* _Input records_:
/-- The loop with enough fuel leaves the end of the run, its number of microcycles, and the union of their changes. -/
theorem InstructionRun.stepLoop_eq {n k : Nat} {s s' : State} (h : InstructionRun n s s') (hk : n ≤ k)
    (changed : List Reg) (m : Nat) :
    ∃ changed', stepLoop k s changed m = (instructionOutcome s' changed' (m + n), s') ∧
      ∀ r, r ∈ changed' ↔ r ∈ changed ∨ ChangedWithin n s r := by
  induction h generalizing k changed m with
  | last h hend =>
    obtain ⟨k, rfl⟩ := Nat.exists_eq_add_of_le' hk
    simpa only [changedWithin_succ h 0, not_changedWithin_zero, or_false] using stepLoop_of_ended h hend k changed m
  | @more n s s1 s' h hgo hrest ih =>
    obtain ⟨k, rfl⟩ := Nat.exists_eq_add_of_le' (Nat.le_of_add_left_le hk)
    obtain ⟨changed', heq, hmem⟩ := ih (k := k) (by omega) (unionRegs changed (changedRegs s s1)) (m + 1)
    refine ⟨changed', ?_, fun r => ?_⟩
    · rw [stepLoop_of_not_ended h hgo, heq, Nat.add_right_comm, Nat.add_assoc]
    · rw [hmem, mem_unionRegs, mem_changedRegs, changedWithin_succ h, or_assoc]

/-- stepInstruction leaves the end of the run and reports it (R70). -/
theorem InstructionRun.stepInstruction_eq {n : Nat} {s s' : State} (h : InstructionRun n s s') :
    ∃ changed, stepInstruction s = (instructionOutcome s' changed n, s') ∧
      ∀ r, r ∈ changed ↔ ChangedWithin n s r := by
  have hn : n ≤ 6 := h.le_microcyclesLeft.trans (microcyclesLeft_le s.t)
  obtain ⟨changed, heq, hmem⟩ := h.stepLoop_eq hn [] 0
  refine ⟨changed, ?_, by simpa using hmem⟩
  rw [stepInstruction_of_running s h.running.1 h.running.2, heq, Nat.zero_add]

theorem stepInstruction_of_micro_fault {s : State} {f : Fault} (hrun : Running s) (h : micro s = .fault f) :
    stepInstruction s = (stopOutcome f, s) := by
  rw [stepInstruction_of_running s hrun.1 hrun.2, stepLoop_of_micro_fault h]

/-- Settles O13: a running block's step and stepInstruction follow one run, and stop alike where there is none. -/
theorem stepIsStepInstruction : Obligations.StepIsStepInstruction := by
  intro s
  cases hs : stopped s with
  | some f => rw [step_of_stopped s f hs]; exact stepInstruction_of_stopped s f hs
  | none =>
    have hrun : Running s := (stopped_eq_none s).1 hs
    rcases step_run_or_fault hrun with ⟨n, s', hstep, h⟩ | ⟨f, hstep, h⟩
    · obtain ⟨changed, heq, -⟩ := h.stepInstruction_eq
      rw [hstep, heq]
      refine ⟨rfl, ?_⟩
      cases hf : s'.fault with
      | false => exact .inl ⟨rfl, changed, n, by simp [instructionOutcome, hf]⟩
      | true => exact .inr ⟨rfl, changed, n, by simp [instructionOutcome, hf]⟩
    · rw [hstep]
      exact stepInstruction_of_micro_fault hrun h

/-! ### The state and the cycles after a run -/

/-- A run is as many stepMicro commands as it has microcycles (R111). -/
theorem InstructionRun.afterMicros_eq {n : Nat} {s s' : State} (h : InstructionRun n s s') :
    s' = afterMicros n s := by
  induction h with
  | last h => rw [afterMicros_succ_of_next 0 _ _ h, afterMicros_zero]
  | more h _ _ ih => rw [afterMicros_succ_of_next _ _ _ h, ih]

/-- A run counts its microcycles (R59). -/
theorem InstructionRun.cycles {n : Nat} {s s' : State} (h : InstructionRun n s s') :
    s'.cnt.cycles = s.cnt.cycles + n := by
  have one {s s1 : State} (h : micro s = .next s1) : s1.cnt.cycles = s.cnt.cycles + 1 := (counterIncrements s s1 h).1
  induction h with
  | last h => exact one h
  | more h _ _ ih => rw [ih, one h]; omega

/-! ### Every stepInstruction -/

/-- stepInstruction stops without a microcycle, or follows a run (R70). -/
theorem stepInstruction_stops_or_runs (s : State) :
    (∃ f, stepInstruction s = (stopOutcome f, s)) ∨
      ∃ n s' changed, InstructionRun n s s' ∧ stepInstruction s = (instructionOutcome s' changed n, s') ∧
        ∀ r, r ∈ changed ↔ ChangedWithin n s r := by
  cases hs : stopped s with
  | some f => exact .inl ⟨f, stepInstruction_of_stopped s f hs⟩
  | none =>
    cases hm : micro s with
    | next s1 =>
      obtain ⟨n, s', h⟩ := exists_instructionRun hm
      obtain ⟨changed, heq, hmem⟩ := h.stepInstruction_eq
      exact .inr ⟨n, s', changed, h, heq, hmem⟩
    | fault f => exact .inl ⟨f, stepInstruction_of_micro_fault ((stopped_eq_none s).1 hs) hm⟩
    | refused r => exact absurd hm (micro_not_refused s r)
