-- ==== Sys2Proof/Safety.lean ====
section
/-! DEFINITION. What claims about the machine are stated in: the invariant of reachable states (`10_state.md` R46), groups of
registers that a command leaves alone (R45), and a run that went well (`60_exceptions.md` R210). -/

namespace Sys2Proof.Machine

/-- The invariants of R46: a legal probability and width, `HALT` exactly when a fault is recorded, a cause code of R201,
and no word recorded without a fault. -/
abbrev State.Inv (s : State) : Prop :=
  s.prob.toNat ≤ 65536 ∧ s.kw.toNat ≤ 16 ∧ (s.status.halt = true ↔ s.err ≠ 0) ∧ s.err.toNat ≤ 6 ∧
    (s.err = 0 → s.ecmd = 0)

/-- A command waits only for a source that gives no more answers, in an engine that has not faulted (R252). -/
abbrev State.WaitInv (s : State) : Prop :=
  s.activity = .waiting → s.err = 0 ∧ s.source.answers = [] ∧ s.source.silent = true

/-- The general registers are equal. -/
abbrev SameRegs (s t : State) : Prop := ∀ r, t.readX r = s.readX r

/-- The general registers but `rd` are equal. -/
abbrev SameRegsBut (rd : RegNum) (s t : State) : Prop := ∀ r, r ≠ rd → t.readX r = s.readX r

/-- `GEN`, `PROB` and `KW` are equal. -/
abbrev SameConfig (s t : State) : Prop := t.gen = s.gen ∧ t.prob = s.prob ∧ t.kw = s.kw

/-- `SENT` and `DET` are equal. -/
abbrev SameCounters (s t : State) : Prop := t.sent = s.sent ∧ t.det = s.det

/-- `SYN`, `FLIP` and `ERRDET` are equal. -/
abbrev SameFlags (s t : State) : Prop :=
  t.syn = s.syn ∧ t.status.flip = s.status.flip ∧ t.status.errdet = s.status.errdet

/-- The fault record is equal: `ERR`, `ECMD`, `HALT`. -/
abbrev SameFault (s t : State) : Prop :=
  t.err = s.err ∧ t.ecmd = s.ecmd ∧ t.status.halt = s.status.halt

/-- No draw was consumed, no host action taken, and the engine is as busy as before. -/
abbrev SameInputs (s t : State) : Prop :=
  t.source = s.source ∧ t.host = s.host ∧ t.activity = s.activity

/-- The command faults as R208 and R209 say: the code, its word and `HALT` are recorded, and nothing else changes. -/
def FaultsWith (i : Instr) (s : State) (f : Cause) : Prop :=
  ∃ t, exec i s = .next t ∧ t.err = f.code ∧ t.ecmd = encode i ∧ t.status.halt = true ∧
    SameRegs s t ∧ SameConfig s t ∧ SameCounters s t ∧ SameFlags s t ∧ SameInputs s t

/-- The fault a command raises in an engine that is ready, by the table of R212: the first condition that holds. -/
def firstFault : Instr → State → Option Cause
  | .ldi _ _, _ => none
  | .deg _ _, _ => none
  | .mod _ _ rs2, s => if s.readX rs2 = 0 then some .divisionByZero else none
  | .setg _, _ => none
  | .setp imm24, _ => if 0x010000 < imm24.toNat then some .invalidProbability else none
  | .setk imm24, _ => if 16 < imm24.toNat then some .operandRange else none
  | .enc _ rs1, s =>
    if s.gen = 0 then some .configurationError
    else if s.readX rs1 ≠ 0 ∧ 15 < deg (s.readX rs1) + deg s.gen then some .operandRange
    else none
  | .tx _ rs1 w, s =>
    if 16 < w.toNat then some .operandRange
    else if s.readX rs1 >>> w.toNat ≠ 0 then some .operandRange
    else if s.sent = 0xFFFFFFFF then some .counterOverflow
    else none
  | .dec _ _, s =>
    if s.gen = 0 then some .divisionByZero
    else if s.det = 0xFFFFFFFF then some .counterOverflow
    else none
  | .trial, s =>
    if s.gen = 0 then some .configurationError
    else if 16 < (s.kw.toNat : Int) + deg s.gen then some .operandRange
    else if s.sent = 0xFFFFFFFF then some .counterOverflow
    else if s.det = 0xFFFFFFFF then some .counterOverflow
    else none
  | .run imm24, s =>
    if s.gen = 0 then some .configurationError
    else if imm24 = 0 then some .operandRange
    else if 16 < (s.kw.toNat : Int) + deg s.gen then some .operandRange
    else if 0xFFFFFFFF < s.sent.toNat + imm24.toNat then some .counterOverflow
    else if 0xFFFFFFFF < s.det.toNat + imm24.toNat then some .counterOverflow
    else none
  | .rate, s => if s.sent = 0 then some .divisionByZero else none

/-- The draws a command that does not fault consumes (the table of R72). -/
def tableDraws : Instr → State → Nat
  | .tx _ _ w, _ => w.toNat
  | .trial, s => 1 + s.kw.toNat + (deg s.gen).toNat
  | .run imm24, s => imm24.toNat * (1 + s.kw.toNat + (deg s.gen).toNat)
  | .ldi _ _, _ => 0
  | .deg _ _, _ => 0
  | .mod _ _ _, _ => 0
  | .setg _, _ => 0
  | .setp _, _ => 0
  | .setk _, _ => 0
  | .enc _ _, _ => 0
  | .dec _ _, _ => 0
  | .rate, _ => 0

/-- The draws a word consumes if the source answers them (the table of R72): those of its command, and none for a word that is
no command, for a command that faults, and from an engine that takes no command. -/
def wordTableDraws (c : CmdWord) (s : State) : Nat :=
  match decode c with
  | .ok i => if s.ready = true ∧ firstFault i s = none then tableDraws i s else 0
  | .error _ => 0

/-- The general register a command writes (R45). -/
def destination : Instr → Option RegNum
  | .ldi rd _ => some rd
  | .deg rd _ => some rd
  | .mod rd _ _ => some rd
  | .enc rd _ => some rd
  | .tx rd _ _ => some rd
  | .dec rd _ => some rd
  | .setg _ => none
  | .setp _ => none
  | .setk _ => none
  | .trial => none
  | .run _ => none
  | .rate => none

/-- How many transmissions a command performs (R30). -/
def transmissions : Instr → Nat
  | .tx _ _ _ => 1
  | .trial => 1
  | .run imm24 => imm24.toNat
  | .ldi _ _ => 0
  | .deg _ _ => 0
  | .mod _ _ _ => 0
  | .setg _ => 0
  | .setp _ => 0
  | .setk _ => 0
  | .enc _ _ => 0
  | .dec _ _ => 0
  | .rate => 0

/-- How many decodes a command performs (R30). -/
def decodes : Instr → Nat
  | .dec _ _ => 1
  | .trial => 1
  | .run imm24 => imm24.toNat
  | .ldi _ _ => 0
  | .deg _ _ => 0
  | .mod _ _ _ => 0
  | .setg _ => 0
  | .setp _ => 0
  | .setk _ => 0
  | .enc _ _ => 0
  | .tx _ _ _ => 0
  | .rate => 0

/-- Commands executed one after another, as long as each answers a next state. -/
def execAll : List Instr → State → Host.Outcome State Fault Refusal
  | [], s => .next s
  | i :: is, s =>
    match exec i s with
    | .next t => execAll is t
    | .fault r => .fault r
    | .refused r => .refused r

/-- Two states that differ at most in `SYN`, `FLIP` and `ERRDET`. -/
abbrev SameButFlags (s t : State) : Prop :=
  SameRegs s t ∧ SameConfig s t ∧ SameCounters s t ∧ SameFault s t ∧ SameInputs s t

/-- The host's next action is not a reset. -/
def State.nextIsNoReset (s : State) : Bool :=
  match s.host with
  | [] => true
  | .command _ :: _ => true
  | .reset :: _ => false
  | .commandCutByReset _ _ :: _ => false

/-- The random source answers the next `n` draws (R250, R252). -/
def RandomSource.canAnswer (d : RandomSource) (n : Nat) : Bool := !d.silent || n ≤ d.answers.length

/-- A run that went well ends here: all actions taken, no fault, nothing waiting (R14, R210). -/
def State.endedWell (s : State) : Bool := s.host.isEmpty && s.ready && !s.halted

end Sys2Proof.Machine
end

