-- ==== Sys2Proof/Laws/Decode.lean ====
section
/-! SUPPORT. The fields of a word in each format, and what it takes for a word to lie under a mask. -/

namespace Sys2Proof.Laws

/-! ### Fields read back from the four formats (R91) -/

@[simp] theorem fieldOp_formatN (op : BitVec 8) : fieldOp (formatN op) = op := by
  apply BitVec.eq_of_getLsbD_eq
  intro i hi
  simp only [fieldOp, formatN, BitVec.getLsbD_extractLsb', BitVec.getLsbD_append]
  interval_cases i <;> simp

@[simp] theorem fieldOp_formatI (op : BitVec 8) (v : BitVec 24) : fieldOp (formatI op v) = op := by
  apply BitVec.eq_of_getLsbD_eq
  intro i hi
  simp only [fieldOp, formatI, BitVec.getLsbD_extractLsb', BitVec.getLsbD_append]
  interval_cases i <;> simp

@[simp] theorem fieldImm24_formatI (op : BitVec 8) (v : BitVec 24) : fieldImm24 (formatI op v) = v := by
  apply BitVec.eq_of_getLsbD_eq
  intro i hi
  simp only [fieldImm24, formatI, BitVec.getLsbD_extractLsb', BitVec.getLsbD_append]
  interval_cases i <;> simp

@[simp] theorem fieldOp_formatL (op : BitVec 8) (rd : RegNum) (v : BitVec 16) :
    fieldOp (formatL op rd v) = op := by
  apply BitVec.eq_of_getLsbD_eq
  intro i hi
  simp only [fieldOp, formatL, BitVec.getLsbD_extractLsb', BitVec.getLsbD_append]
  interval_cases i <;> simp

@[simp] theorem fieldRd_formatL (op : BitVec 8) (rd : RegNum) (v : BitVec 16) :
    fieldRd (formatL op rd v) = rd := by
  apply BitVec.eq_of_getLsbD_eq
  intro i hi
  simp only [fieldRd, formatL, BitVec.getLsbD_extractLsb', BitVec.getLsbD_append]
  interval_cases i <;> simp

@[simp] theorem fieldImm16_formatL (op : BitVec 8) (rd : RegNum) (v : BitVec 16) :
    fieldImm16 (formatL op rd v) = v := by
  apply BitVec.eq_of_getLsbD_eq
  intro i hi
  simp only [fieldImm16, formatL, BitVec.getLsbD_extractLsb', BitVec.getLsbD_append]
  interval_cases i <;> simp

section
variable (op : BitVec 8) (rd rs1 rs2 : RegNum) (w : BitVec 5)

@[simp] theorem fieldOp_formatR : fieldOp (formatR op rd rs1 rs2 w) = op := by
  apply BitVec.eq_of_getLsbD_eq
  intro i hi
  simp only [fieldOp, formatR, BitVec.getLsbD_extractLsb', BitVec.getLsbD_append]
  interval_cases i <;> simp

@[simp] theorem fieldRd_formatR : fieldRd (formatR op rd rs1 rs2 w) = rd := by
  apply BitVec.eq_of_getLsbD_eq
  intro i hi
  simp only [fieldRd, formatR, BitVec.getLsbD_extractLsb', BitVec.getLsbD_append]
  interval_cases i <;> simp

@[simp] theorem fieldRs1_formatR : fieldRs1 (formatR op rd rs1 rs2 w) = rs1 := by
  apply BitVec.eq_of_getLsbD_eq
  intro i hi
  simp only [fieldRs1, formatR, BitVec.getLsbD_extractLsb', BitVec.getLsbD_append]
  interval_cases i <;> simp

@[simp] theorem fieldRs2_formatR : fieldRs2 (formatR op rd rs1 rs2 w) = rs2 := by
  apply BitVec.eq_of_getLsbD_eq
  intro i hi
  simp only [fieldRs2, formatR, BitVec.getLsbD_extractLsb', BitVec.getLsbD_append]
  interval_cases i <;> simp

@[simp] theorem fieldW_formatR : fieldW (formatR op rd rs1 rs2 w) = w := by
  apply BitVec.eq_of_getLsbD_eq
  intro i hi
  simp only [fieldW, formatR, BitVec.getLsbD_extractLsb', BitVec.getLsbD_append]
  interval_cases i <;> simp

end

/-! ### Words under a row -/

/-- A word under a row's mask has that row's opcode: every mask covers the opcode (R95, R96). -/
theorem fieldOp_of_hits (r : Row) (hr : r ∈ rows) (c : CmdWord) (h : r.hits c = true) :
    fieldOp c = fieldOp r.pattern := by
  have hm : fieldOp r.mask = 0xFF := by
    simp only [rows, List.mem_cons, List.not_mem_nil, or_false] at hr
    rcases hr with rfl | rfl | rfl | rfl | rfl | rfl | rfl | rfl | rfl | rfl | rfl | rfl <;> rfl
  have hp : c &&& r.mask = r.pattern := by simpa [Row.hits] using h
  rw [← hp]
  unfold fieldOp at *
  rw [BitVec.extractLsb'_and, hm]
  exact (BitVec.and_allOnes).symm

/-- No two rows have the same opcode (R92). -/
theorem rows_opcodes_nodup : (rows.map fun r => fieldOp r.pattern).Nodup := by
  simp [rows, fieldOp]

/-- A word under a row's mask is that row's command. -/
theorem decode_of_hits (r : Row) (hr : r ∈ rows) (c : CmdWord) (h : r.hits c = true) :
    decode c = .ok (r.build c) := by
  unfold decode
  cases hf : rows.find? (fun r => r.hits c) with
  | none => exact absurd h (by simpa using List.find?_eq_none.1 hf r hr)
  | some q =>
    have hq := List.mem_of_find?_eq_some hf
    have same := List.inj_on_of_nodup_map rows_opcodes_nodup hq hr
      ((fieldOp_of_hits q hq c (List.find?_some (p := fun (r : Row) => r.hits c) hf)).symm.trans (fieldOp_of_hits r hr c h))
    rw [same]

/-- A word that is a command lies under the row that builds it. -/
theorem hits_of_decode (c : CmdWord) (i : Instr) (h : decode c = .ok i) :
    ∃ r ∈ rows, r.hits c = true ∧ i = r.build c := by
  unfold decode at h
  cases hf : rows.find? (fun r => r.hits c) with
  | none => rw [hf] at h; dsimp only at h; split at h <;> cases h
  | some q =>
    rw [hf] at h
    exact ⟨q, List.mem_of_find?_eq_some hf, List.find?_some (p := fun (r : Row) => r.hits c) hf, by cases h; rfl⟩

end Sys2Proof.Laws
end

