/-- R124 fact 5: each turn of the loop adds one shifted divisor. -/
theorem xor_gf2mod_eq_sum_of_shifts (a : Poly) (b : Divisor) :
    ∃ shifts : List Nat, (∀ k ∈ shifts, k + b.deg ≤ 15) ∧
      a ^^^ gf2mod a b = shifts.foldl (fun p k => p ^^^ (b.val <<< k)) 0 := by
  induction a using gf2mod_induction b with
  | below a ha => exact ⟨[], by simp, by simp [gf2mod_of_deg_lt ha]⟩
  | turn a hle ih =>
    obtain ⟨shifts, hfit, hsum⟩ := ih
    have halign := b.deg_add_alignment_le hle
    refine ⟨shifts ++ [(deg a - deg b.val).toNat], ?_, ?_⟩
    · intro k hk
      rcases List.mem_append.1 hk with hk | hk
      · exact hfit k hk
      · rw [List.mem_singleton.1 hk]
        omega
    · rw [List.foldl_append, ← hsum, gf2mod_of_deg_le hle]
      simp only [List.foldl_cons, List.foldl_nil, BitVec.xor_assoc]
      rw [BitVec.xor_comm (gf2mod _ b), ← BitVec.xor_assoc (b.val <<< _), BitVec.xor_self, BitVec.zero_xor]

/-- Settles O28: each turn of the loop adds one shifted divisor, and adding one to 0 leaves its remainder 0. -/
theorem remainderDiffersByMultiple : Obligations.RemainderDiffersByMultiple :=
  fun a b => ⟨xor_gf2mod_eq_sum_of_shifts a b, fun _ => gf2mod_shiftLeft_self b⟩

/-! ### Linearity -/

theorem gf2mod_gf2mod_xor (a c : Poly) (b : Divisor) : gf2mod (gf2mod a b ^^^ c) b = gf2mod (a ^^^ c) b := by
  induction a using gf2mod_induction b with
  | below a ha => rw [gf2mod_of_deg_lt ha]
  | turn a hle ih =>
    rw [gf2mod_of_deg_le hle, ih, BitVec.xor_assoc, BitVec.xor_comm _ c, ← BitVec.xor_assoc,
      gf2mod_xor_shiftLeft b (b.deg_add_alignment_le hle)]

theorem deg_xor_lt_of_lt {a c : Poly} {i : Int} (ha : deg a < i) (hc : deg c < i) : deg (a ^^^ c) < i := by
  obtain ⟨n, rfl⟩ := Int.eq_ofNat_of_zero_le (show 0 ≤ i by have := neg_one_le_deg a; omega)
  exact (deg_lt_iff _ n).2 fun j hj => by simp [(deg_lt_iff a n).1 ha j hj, (deg_lt_iff c n).1 hc j hj]

/-- R124 fact 7: the sum of the remainders is a remainder of the sum, and has the degree of one. -/
theorem gf2mod_xor (a c : Poly) (b : Divisor) : gf2mod (a ^^^ c) b = gf2mod a b ^^^ gf2mod c b := by
  have hsmall : deg (gf2mod a b ^^^ gf2mod c b) < deg b.val :=
    deg_xor_lt_of_lt (deg_gf2mod_lt a b) (deg_gf2mod_lt c b)
  calc gf2mod (a ^^^ c) b = gf2mod (gf2mod a b ^^^ c) b := (gf2mod_gf2mod_xor a c b).symm
    _ = gf2mod (gf2mod c b ^^^ gf2mod a b) b := by rw [BitVec.xor_comm, gf2mod_gf2mod_xor]
    _ = gf2mod a b ^^^ gf2mod c b := by rw [BitVec.xor_comm, gf2mod_of_deg_lt hsmall]

/-- Settles O29: the sum of two remainders is a remainder of the sum, and is its own remainder. -/
theorem remainderIsLinear : Obligations.RemainderIsLinear := gf2mod_xor

end Sys2Proof.Machine
end

section
/-! Codewords and their syndromes (`42_encoder.md` R151, `44_decoder.md` R172): the statements O37, O38, O46 and O47. -/

namespace Sys2Proof.Machine

/-! ### The padded word and its remainder have no bit in common -/

theorem gf2mod_getLsbD (a : Poly) (g : Divisor) {j : Nat} (hj : g.deg ≤ j) : (gf2mod a g).getLsbD j = false := by
  have hlt := deg_gf2mod_lt a g
  rw [← g.deg_coe] at hlt
  exact (deg_lt_iff _ _).1 hlt j hj

theorem codeword_eq_xor (g : Divisor) (m : Poly) : codeword g m = (m <<< g.deg) ^^^ gf2mod (m <<< g.deg) g := by
  apply BitVec.eq_of_getLsbD_eq
  intro j hj
  rcases lt_or_ge j g.deg with hlt | hge
  · simp [codeword, hlt]
  · simp [codeword, gf2mod_getLsbD _ g hge]

/-! ### The layout of a codeword (R151 facts 1, 2, 4, 6 and 7) -/

theorem codeword_getLsbD_low (g : Divisor) (m : Poly) {i : Nat} (hi : i < g.deg) :
    (codeword g m).getLsbD i = (gf2mod (m <<< g.deg) g).getLsbD i := by
  simp [codeword, hi]

/-- A word that fits has no bit that the generator's degree shifts out. -/
theorem encodable.getLsbD_eq_false {g : Divisor} {m : Poly} (h : encodable g m) {i : Nat} (hi : 16 ≤ g.deg + i) :
    m.getLsbD i = false := by
  rcases h with rfl | hfit
  · simp
  · have hg := g.deg_coe
    exact (deg_lt_iff m i).1 (by omega) i le_rfl

theorem codeword_ushiftRight {g : Divisor} {m : Poly} (h : encodable g m) : codeword g m >>> g.deg = m := by
  apply BitVec.eq_of_getLsbD_eq
  intro i _
  have hrem : (gf2mod (m <<< g.deg) g).getLsbD (g.deg + i) = false := gf2mod_getLsbD _ g (by omega)
  rw [BitVec.getLsbD_ushiftRight, codeword, BitVec.getLsbD_or, hrem, Bool.or_false, BitVec.getLsbD_shiftLeft]
  rcases lt_or_ge (g.deg + i) 16 with hlt | hge
  · simp [hlt]
  · simp [h.getLsbD_eq_false hge]

@[simp] theorem codeword_zero (g : Divisor) : codeword g 0#16 = 0#16 := by
  simp [codeword_eq_xor]

theorem deg_codeword {g : Divisor} {m : Poly} (hm : m ≠ 0) (hfit : deg m + deg g.val ≤ 15) :
    deg (codeword g m) = deg m + deg g.val := by
  have hg := g.deg_coe
  obtain ⟨i, -, hi⟩ := exists_deg_eq hm
  have hpadded : deg (m <<< g.deg) = (i + g.deg : Nat) := deg_shiftLeft hi (by omega)
  have hrem := deg_gf2mod_lt (m <<< g.deg) g
  rw [codeword_eq_xor, deg_xor_of_lt (by omega), hpadded]
  omega
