-- ==== Sys2Proof/Machine/Rounds.lean ====
section
/-! DEFINITION. The per-round form of the three computations over the working registers `KR`, `ST` and `RI`: 10_state rule R21
lists these "so that a per-round model can be written", and 00_scope rule R5 allows such an implementation as long as its
intermediate values stay unobservable. The machine's step does not use it: a command is atomic (rule R5). It is here to be held
against `encrypt`, `decrypt` and the generators, and to show that each command is bounded (70_reset_and_hazards rule R123); notes/assumptions 15. -/

namespace Sys2Proof.Machine

/-- One tick of a block command: either the working registers go on, or the result is there. -/
inductive BlockTick where
  | running (w : Working)
  | finished (out : Block)
  deriving DecidableEq, Repr

/-- Start of ENC: the first write of `ST` and `RI` (rule R21: `RI` runs from 0 to 31). -/
def Working.startEnc (p : Block) : Working := { Working.none with st := some p, ri := some 0 }

/-- Start of DEC (rule R21: `RI` runs from 31 to 0). -/
def Working.startDec (c : Block) : Working := { Working.none with st := some c, ri := some 31 }

/-- One tick of ENC (42_block_driver rule R91): a round while `RI` is below 31, the whitening at 31. `none` where a working
register that holds no value would be read, which no rule does (00_scope rule R11), or where `RI` is out of its range. -/
def encTick (sched : Schedule) (w : Working) : Option BlockTick :=
  match w.st, w.ri with
  | some st, some ri =>
    if h : ri.toNat < 31 then
      some (.running { w with st := some (applyRound st (sched[ri.toNat]'(Nat.lt_trans h (by decide)))), ri := some (ri + 1) })
    else if ri = 31 then some (.finished (addRoundKey st sched[31]))
    else none
  | _, _ => none

/-- One tick of DEC (rule R94): the whitening undone at 31, then an inverse round for each `RI` down to 0, which is the last. -/
def decTick (sched : Schedule) (w : Working) : Option BlockTick :=
  match w.st, w.ri with
  | some st, some ri =>
    if h : ri.toNat < 31 then
      if ri = 0 then some (.finished (invRound st sched[0]))
      else some (.running { w with st := some (invRound st (sched[ri.toNat]'(Nat.lt_trans h (by decide)))), ri := some (ri - 1) })
    else if ri = 31 then some (.running { w with st := some (addRoundKey st sched[31]), ri := some 30 })
    else none
  | _, _ => none

/-- The result a tick function gives within `n` ticks, `none` if it needs more. -/
def runTicks (tick : Working → Option BlockTick) : Nat → Working → Option Block
  | 0, _ => none
  | n + 1, w =>
    match tick w with
    | some (.running w') => runTicks tick n w'
    | some (.finished out) => some out
    | none => none

/-- Start of KEYGEN: `KR <- key` (40_key_schedule rule R63), `RI` runs from 0 to 32. An 80-bit key sits in `KR[79:0]` (rule R21). -/
def Working.startKeygen (kr : BitVec 128) : Working := { Working.none with kr := some kr, ri := some 0 }

/-- One tick of the 80-bit generator (rule R68): the round key extracted, and the working registers for the next index, `none`
after index 32. -/
def keyTick80 (w : Working) : Option (RoundKey × Option Working) :=
  match w.kr, w.ri with
  | some kr, some ri =>
    let k80 := kr.setWidth 80
    some (rkExtract80 k80,
      if ri.toNat < 32 then
        some { w with kr := some ((ksUpdate80 k80 (ctr ri.toNat)).setWidth 128), ri := some (ri + 1) }
      else none)
  | _, _ => none

/-- One tick of the 128-bit generator (rule R71). -/
def keyTick128 (w : Working) : Option (RoundKey × Option Working) :=
  match w.kr, w.ri with
  | some kr, some ri =>
    some (rkExtract128 kr,
      if ri.toNat < 32 then some { w with kr := some (ksUpdate128 kr (ctr ri.toNat)), ri := some (ri + 1) }
      else none)
  | _, _ => none

/-- The round keys a generator's ticks emit, in order, if it ends within `n` ticks; `none` if it needs more. -/
def runKeyTicks (tick : Working → Option (RoundKey × Option Working)) : Nat → Working → Option (List RoundKey)
  | 0, _ => none
  | n + 1, w =>
    match tick w with
    | some (k, some w') => (runKeyTicks tick n w').map (k :: ·)
    | some (k, none) => some [k]
    | none => none

end Sys2Proof.Machine
end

* _What is expected_: Go line by line through the records above and copy each one containing "more".

* _Your response_:
  | @more n s s1 s' h hgo hrest ih =>
  | more h _ _ ih => rw [afterMicros_succ_of_next _ _ _ h, ih]
  | more h _ _ ih => rw [ih, one h]; omega
/-- A command waits only for a source that gives no more answers, in an engine that has not faulted (R252). -/
/-- The result a tick function gives within `n` ticks, `none` if it needs more. -/
/-- The round keys a generator's ticks emit, in order, if it ends within `n` ticks; `none` if it needs more. -/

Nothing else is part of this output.